Assignment
Using the entries below, output each line exactly from the first through the one that contains "half (R6). -/".

Excerpted records
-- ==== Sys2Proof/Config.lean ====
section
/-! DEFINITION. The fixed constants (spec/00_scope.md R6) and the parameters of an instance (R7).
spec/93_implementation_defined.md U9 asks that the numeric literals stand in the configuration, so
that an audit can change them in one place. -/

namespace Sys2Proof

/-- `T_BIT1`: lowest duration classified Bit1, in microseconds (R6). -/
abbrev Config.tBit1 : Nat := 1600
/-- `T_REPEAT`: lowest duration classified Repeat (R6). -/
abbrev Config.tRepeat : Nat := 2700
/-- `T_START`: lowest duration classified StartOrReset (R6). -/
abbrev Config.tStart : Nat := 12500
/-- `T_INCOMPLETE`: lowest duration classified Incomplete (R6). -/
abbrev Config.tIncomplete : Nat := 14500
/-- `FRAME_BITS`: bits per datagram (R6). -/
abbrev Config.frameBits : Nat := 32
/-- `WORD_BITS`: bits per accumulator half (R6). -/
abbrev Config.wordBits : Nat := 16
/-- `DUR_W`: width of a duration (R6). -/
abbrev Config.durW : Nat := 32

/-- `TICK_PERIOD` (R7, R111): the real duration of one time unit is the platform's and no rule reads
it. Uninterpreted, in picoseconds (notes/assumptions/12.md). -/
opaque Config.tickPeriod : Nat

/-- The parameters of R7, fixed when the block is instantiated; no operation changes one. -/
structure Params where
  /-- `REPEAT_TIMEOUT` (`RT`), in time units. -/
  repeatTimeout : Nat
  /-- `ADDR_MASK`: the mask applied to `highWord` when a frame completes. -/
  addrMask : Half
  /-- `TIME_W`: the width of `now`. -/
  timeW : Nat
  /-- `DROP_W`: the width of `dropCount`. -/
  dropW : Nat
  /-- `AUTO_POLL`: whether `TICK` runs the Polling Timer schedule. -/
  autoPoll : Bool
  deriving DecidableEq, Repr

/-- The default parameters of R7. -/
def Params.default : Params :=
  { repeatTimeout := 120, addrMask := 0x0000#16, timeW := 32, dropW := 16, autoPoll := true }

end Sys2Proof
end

Result
-- ==== Sys2Proof/Config.lean ====
section
/-! DEFINITION. The fixed constants (spec/00_scope.md R6) and the parameters of an instance (R7).
spec/93_implementation_defined.md U9 asks that the numeric literals stand in the configuration, so
that an audit can change them in one place. -/

namespace Sys2Proof

/-- `T_BIT1`: lowest duration classified Bit1, in microseconds (R6). -/
abbrev Config.tBit1 : Nat := 1600
/-- `T_REPEAT`: lowest duration classified Repeat (R6). -/
abbrev Config.tRepeat : Nat := 2700
/-- `T_START`: lowest duration classified StartOrReset (R6). -/
abbrev Config.tStart : Nat := 12500
/-- `T_INCOMPLETE`: lowest duration classified Incomplete (R6). -/
abbrev Config.tIncomplete : Nat := 14500
/-- `FRAME_BITS`: bits per datagram (R6). -/
abbrev Config.frameBits : Nat := 32
/-- `WORD_BITS`: bits per accumulator half (R6). -/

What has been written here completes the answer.